NAME GAME, REAL DAMAGE – California Background Check Errors And FCRA Rights


A name match should never be enough to attach someone else’s criminal record to your life

Yet that is exactly the kind of mistake that can happen when a background check company relies on shortcuts instead of careful verification. A job applicant may enter a full name, Social Security number, and date of birth expecting a routine screening. Days later, the employer may receive a report claiming the applicant has serious criminal convictions that belong to a different person.

The attached source materials describe that type of nightmare scenario: a background check tied violent criminal records to the wrong consumer after an apparent first-and-last-name match, despite the existence of different identifying information such as birth date or Social Security number.

That is not just a database mistake.

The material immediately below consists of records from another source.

-- ==== Sys2Proof/Machine/Layout.lean ====
section
/-! DEFINITION. The byte layouts of parcels, reading records and journal entries, little-endian (00 R5, 03 R55, R457, 04 R94 to R96, 05 R114), the
CRC-32C they carry, and the deterministic CBOR that digests are taken over. -/

namespace Sys2Proof.Machine

/-- A signed number of `n` bytes in two's complement, least significant byte first (00 R5). -/
def leInt (n : Nat) (z : Int) : List U8 := leBytes n (z % (256 ^ n : Nat)).toNat

/-- Numbers below 256 as bytes, cut or filled with zeros to `n`. -/
def fixed (n : Nat) (l : List Nat) : List U8 := (List.range n).map (fun k => BitVec.ofNat 8 (l.getD k 0))

/-- Bytes as the numbers a digest is taken over. -/
def byteNums (l : List U8) : List Int := l.map (fun b => (b.toNat : Int))

/-! ### CRC-32C (Castagnoli) -/

/-- One bit of the reflected CRC-32C register. -/
def crcBit (c : U32) : U32 := if c.getLsbD 0 then (c >>> 1) ^^^ 0x82F63B78#32 else c >>> 1

/-- One byte. -/
def crcByte (c : U32) (b : U8) : U32 :=
  let x := c ^^^ b.setWidth 32
  crcBit (crcBit (crcBit (crcBit (crcBit (crcBit (crcBit (crcBit x)))))))

/-- CRC-32C of bytes (04 Table 4.4, 02 Table 2.8). -/
def crc32c (l : List U8) : U32 := ~~~ (l.foldl crcByte 0xFFFFFFFF#32)

/-! ### Deterministic CBOR -/

/-- The head of an item of a major type: the shortest form of its argument. -/
def cborHead (major n : Nat) : List U8 :=
  let m (k : Nat) : U8 := BitVec.ofNat 8 (32 * major + k)
  if n < 24 then [m n]
  else if n < 256 then m 24 :: beBytes 1 n
  else if n < 65536 then m 25 :: beBytes 2 n
  else if n < 4294967296 then m 26 :: beBytes 4 n
  else m 27 :: beBytes 8 n

/-- A uint or a negative int. -/
def cborInt (z : Int) : List U8 := if 0 ≤ z then cborHead 0 z.toNat else cborHead 1 (-1 - z).toNat

/-- A bool. -/
def cborBool (b : Bool) : List U8 := [if b then 0xF5 else 0xF4]

/-- A byte string. -/
def cborBytes (l : List U8) : List U8 := cborHead 2 l.length ++ l

/-- An array of encoded items. -/
def cborArray (l : List (List U8)) : List U8 := cborHead 4 l.length ++ l.flatten

/-- A map with the keys 1, 2, 3 and so on. -/
def cborMap (l : List (List U8)) : List U8 := cborHead 5 l.length ++ (l.zipIdx.map (fun e => cborInt (e.2 + 1) ++ e.1)).flatten

/-- A map with given keys, in ascending order. -/
def cborKeyed (l : List (Nat × List U8)) : List U8 := cborHead 5 l.length ++ (l.map (fun e => cborHead 0 e.1 ++ e.2)).flatten

/-- An array of integers. -/
def cborInts (l : List Int) : List U8 := cborArray (l.map cborInt)

/-! ### The parcel record (03 Table 3.2) -/

/-- A key slot (03 Table 3.4). -/
def keySlotBytes (k : KeySlot) : List U8 :=
  if k.role = 0 then zeros 48
  else leBytes 1 k.role ++ leBytes 1 16 ++ leBytes 2 k.version ++ leBytes 4 k.kekGen ++ k.wrapped.take 24 ++ zeros (24 - k.wrapped.length) ++ zeros 16

/-- Key slots `a` to `a + n - 1`. -/
def keySlotsBytes (t : Tab KeySlot) (a n : Nat) : List U8 := ((List.range n).map (fun k => keySlotBytes (tabGet t (a + k) {}))).flatten

/-- LAST_CONFIRM (03 Table 3.2): u16 length, u16 path, and the 92 bytes of the confirmation, which external standards form (log 113). -/
def confirmBytes (c : Confirm) : List U8 :=
  leBytes 2 c.length ++ leBytes 2 c.path ++
    (List.range 92).map (fun k => if k < c.length then Config.confirmByte c.protocol c.counter k else 0)

/-- `n` u64 of a table. -/
def u64s (t : Tab Nat) (a n : Nat) : List U8 := ((List.range n).map (fun k => leBytes 8 (tabGet t (a + k) 0))).flatten

/-- REGISTERS (06 Table 6.7). -/
def registersBytes (r : Registers) : List U8 :=
  u64s r.energy 0 32 ++ u64s r.total 0 4 ++
    ((List.range 8).map (fun k => let m := tabGet r.md k (0, 0); leBytes 8 m.1 ++ leBytes 8 m.2)).flatten ++
    u64s r.degraded 0 4 ++ leBytes 4 r.periodsClosed ++ leBytes 4 r.lateCredits ++ leBytes 4 r.demandSkipped ++ zeros 4 ++
    leBytes 8 r.periodStart ++ zeros 40

/-- A demand slot (06 Table 6.10). -/
def demandSlotBytes (d : DemandSlot) : List U8 :=
  leBytes 8 d.acc ++ leBytes 4 d.endAt ++ leBytes 1 d.tariff ++ leBytes 1 d.minutes ++ leBytes 1 d.incomplete.toNat ++ zeros 1

/-- DEMAND_STATE (06 Table 6.9). -/
def demandBytes (d : DemandState) : List U8 :=
  demandSlotBytes (tabGet d.slots 0 {}) ++ demandSlotBytes (tabGet d.slots 1 {}) ++ u64s d.carry 0 8 ++
    leBytes 1 (tabGet d.carryTariff 0 0) ++ leBytes 1 (tabGet d.carryTariff 1 0) ++ zeros 6 ++
    leBytes 8 d.carryBase ++ leBytes 8 d.demandThrough ++ leBytes 8 d.closedThrough

/-- CHANNEL_STATE (05 Table 5.10). -/
def channelsBytes (t : Tab ChannelState) : List U8 :=
  ((List.range 16).map (fun k => let c := tabGet t k {}; leInt 8 c.lastValue ++ leBytes 8 c.lastTime)).flatten

/-- VEE_STATE (05 Table 5.10). -/
def veeBytes (t : Tab ChannelState) : List U8 :=
  ((List.range 16).map (fun k => let c := tabGet t k {}
    leBytes 1 c.flatRun ++ leBytes 1 c.flags ++ leBytes 2 c.defTag ++ leBytes 4 c.flatSince)).flatten

/-- A Steelyard slot (07 Table 7.6). -/
def steelSlotBytes (x : SteelSlot) : List U8 :=
  leBytes 4 x.imp ++ leBytes 4 x.exp ++ leBytes 4 x.endS ++ leBytes 1 (x.tamper.toNat + 2 * x.voltage.toNat) ++ zeros 3

/-- STEELYARD_STATE (07 Table 7.6). -/
def steelBytes (x : SteelState) : List U8 :=
  steelSlotBytes (tabGet x.slots 0 {}) ++ steelSlotBytes (tabGet x.slots 1 {}) ++ leBytes 4 x.coveredFrom ++ leBytes 4 x.coveredThrough ++
    leBytes 4 x.shortMean ++ leBytes 4 x.longMean ++ leBytes 2 x.score ++ leBytes 1 x.zeroRun ++
    leBytes 1 (x.producer.toNat + 2 * x.reported.toNat + 4 * x.isCheck.toNat) ++ leBytes 4 x.nextNode ++ leBytes 4 x.nextFrom ++ zeros 4

/-- THEODOLITE_STATE (07 Table 7.7). -/
def theoBytes (x : TheoState) : List U8 :=
  ((List.range 6).map (fun k => leBytes 2 (tabGet x.votes k 0))).flatten ++ leBytes 1 x.phase ++ leBytes 1 x.source ++ leBytes 1 x.voltPhase ++
    leBytes 1 x.agree ++ leBytes 4 x.candidate ++ leInt 2 x.rBest ++ leInt 2 x.rSecond ++ leBytes 8 x.proposal ++ leBytes 4 x.lastPass ++ zeros 28

/-- CAMPAIGN_STATE (12 Table 12.10). -/
def campaignBytes (x : CampaignState) : List U8 :=
  leBytes 2 x.campaign ++ leBytes 1 x.ep ++ leBytes 1 x.attempts ++ leBytes 4 x.nextBlock ++ leBytes 8 x.stateTime ++ leBytes 2 x.lastCode ++
    zeros 2 ++ beBytes 12 x.lastActivated ++ leBytes 8 x.snapshotThrough ++ zeros 24

/-- ARCHIVE_STATE (08 Table 8.2). -/
def archStateBytes (x : ArchState) : List U8 :=
  leBytes 2 ((List.range 16).map (fun k => if (tabGet x.slots k {}).isOpen then 2 ^ k else 0)).sum ++ leBytes 1 x.verbatim.length ++ zeros 1 ++
    leBytes 4 x.chunks.toNat ++ leBytes 4 x.notArchived ++ leBytes 4 x.sweepEpoch.toNat ++ zeros 48

/-- DOWNLINK_STATE at elapsed time `now` (10 Table 10.4). -/
def downlinkBytes (now : Nat) (l : List (Nat × Nat × Nat × Nat)) : List U8 :=
  let l := l.take 4
  leBytes 1 l.length ++ leBytes 1 ((l.head?.map (·.1)).getD 0) ++ zeros 2 ++
    ((List.range 4).map (fun k => match l[k]? with
      | some d => leBytes 4 d.2.1 ++ leBytes 2 d.2.2.1 ++ leBytes 2 (satTo 65535 ((now - d.2.2.2) / 1000000000))
      | none => zeros 8)).flatten ++ zeros 4

/-- STATE codes (03 Table 3.3). -/
def parcelStateCode : ParcelState → Nat
  | .free => 0
  | .active => 1
  | .retiring => 2
  | .restoring => 3

/-- FLAGS of a parcel head (03 Table 3.3). -/
def parcelFlags (p : Parcel) : Nat := p.sleepy.toNat + 2 * p.downlinkPending.toNat + 4 * p.inCampaign.toNat + 8 * p.keyInvalid.toNat

/-- The head of parcel `i` (03 Table 3.3), 256 bytes. -/
def parcelHead (now i : Nat) (p : Parcel) : List U8 :=
  leBytes 8 p.identity.toNat ++ leBytes 3 i ++ leBytes 1 (parcelStateCode p.state) ++ leBytes 2 p.generation ++ leBytes 1 p.protocol ++
    leBytes 1 p.medium ++ leBytes 1 p.path ++ leBytes 1 p.port ++ leBytes 2 p.cell ++ leBytes 2 p.shortAddr ++ leBytes 1 p.calendar ++
    leBytes 1 (parcelFlags p) ++ leBytes 8 p.fcHigh ++ leBytes 8 p.fcWindow.toNat ++ leBytes 8 p.lastAccept ++ leBytes 8 p.lastSource ++
    leInt 8 p.lastEpoch ++ keySlotsBytes p.keys 0 2 ++ leBytes 4 p.balanceNode ++ leBytes 2 p.veeProfile ++ leBytes 1 p.channelCount ++ zeros 1 ++
    fixed 16 p.linkState ++ downlinkBytes now p.downlink ++ zeros 32

/-- The record of parcel `i` (03 Table 3.2), 2,048 bytes at 2,048 i of the parcel store. -/
def parcelBytes (now i : Nat) (p : Parcel) : List U8 :=
  parcelHead now i p ++ keySlotsBytes p.keys 2 4 ++ confirmBytes p.lastConfirm ++ registersBytes p.registers ++ demandBytes p.demand ++
    channelsBytes p.channels ++ veeBytes p.channels ++ steelBytes p.steel ++ theoBytes p.theo ++ campaignBytes p.campaign ++
    archStateBytes p.archive ++ zeros 160 ++
    (leBytes 8 p.enrolTime ++ beBytes 16 p.enrolDigest ++ leBytes 8 p.retireTime ++ leBytes 8 p.lastKeyload ++ zeros 24)

/-! ### Reading records and journal entries -/

/-- A reading record (05 Table 5.1), 64 bytes. -/
def recBytes (r : Rec) : List U8 :=
  leInt 8 r.value ++ leBytes 8 r.sourceTime ++ leBytes 8 r.arrival ++ leInt 8 r.delta ++ fixed 6 r.code ++ leBytes 1 r.codeKind ++ leBytes 1 r.channel ++
    leBytes 1 r.nunit ++ leBytes 1 r.kind ++ leInt 1 r.exponent ++ leBytes 1 r.tq ++ leBytes 2 r.quality ++ leBytes 1 r.epStatus ++
    leBytes 1 r.editReason ++ leBytes 8 r.identity.toNat ++ leBytes 3 r.parcel ++ leBytes 1 r.seq ++ leBytes 2 r.generation ++ leBytes 2 r.veeProfile

/-- A slot of the archive staging ring (08 Table 8.1): its samples are (i64 VALUE, u16 QUALITY, u8 EDIT_REASON, u8 TQ). -/
def archSlotBytes (x : ArchSlot) : List U8 :=
  leInt 8 (x.anchor.getD 0) ++ leBytes 8 x.base ++ leBytes 4 x.grain ++
    leBytes 2 ((List.range 16).map (fun j => if (tabFind x.samples j).isSome then 2 ^ j else 0)).sum ++ leBytes 1 x.count ++
    leBytes 1 (x.anchor.isSome.toNat + 2 * x.reset.toNat + 4 * x.rollover.toNat + 8 * x.isOpen.toNat) ++
    ((List.range 16).map (fun j => let a := tabGet x.samples j {}
      leInt 8 a.value ++ leBytes 2 a.quality ++ leBytes 1 a.edit ++ leBytes 1 a.tq)).flatten

/-- The archive staging ring of a parcel (08 Table 8.1), 4,096 bytes. -/
def archRingBytes (x : ArchState) : List U8 :=
  ((List.range 16).map (fun k => archSlotBytes (tabGet x.slots k {}))).flatten ++
    ((List.range 10).map (fun k => match x.verbatim[k]? with
      | some r => recBytes r
      | none => zeros 64)).flatten

/-- The tail of a READING entry (04 Table 4.6), 128 bytes. -/
def tailBytesOf (t : ReadTail) : List U8 :=
  fixed 16 t.linkState ++ leBytes 1 t.path ++ leBytes 1 t.port ++ leBytes 2 t.cell ++ leBytes 2 t.shortAddr ++ zeros 10 ++ confirmBytes t.confirm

It is a consumer protection problem.

R23 Law's California Consumer Protection Attorneys represent consumers harmed by California background check errors, mixed-file reports, inaccurate criminal history, failed FCRA disputes, ICRAA violations, unauthorized consumer reports, and job denials based on false screening information.

California Background Check Errors Can Destroy Opportunities

A background check can influence employment, housing, credit, insurance, professional licensing, and reputation. When the report is accurate, it may be a routine part of the application process. When it is wrong, it can become a career roadblock.

Common background check errors include:

  • Criminal records belonging to another person with a similar name

  • Wrong middle initial, date of birth, Social Security number, or address history

  • Dismissed, sealed, expunged, or outdated records appearing in a report

  • Charges reported without final disposition

  • Duplicate entries that make one incident look like multiple events

  • Identity theft activity tied to the wrong consumer

  • Incorrect employment, education, license, or driving history

  • Reports accessed without a lawful permissible purpose

A consumer should not lose a job because a background screening company failed to compare basic identifiers.

Background Checks Are Consumer Reports

Employment background checks prepared by third-party screening companies often qualify as consumer reports under the Fair Credit Reporting Act, known as the FCRA. The FCRA requires consumer reporting agencies to follow reasonable procedures to assure maximum possible accuracy when preparing consumer reports.

That accuracy requirement matters most when the report includes criminal history. A false violent felony record can do immediate damage. Employers may pause onboarding, rescind an offer, or treat the applicant as unsafe based on information that never belonged to that person.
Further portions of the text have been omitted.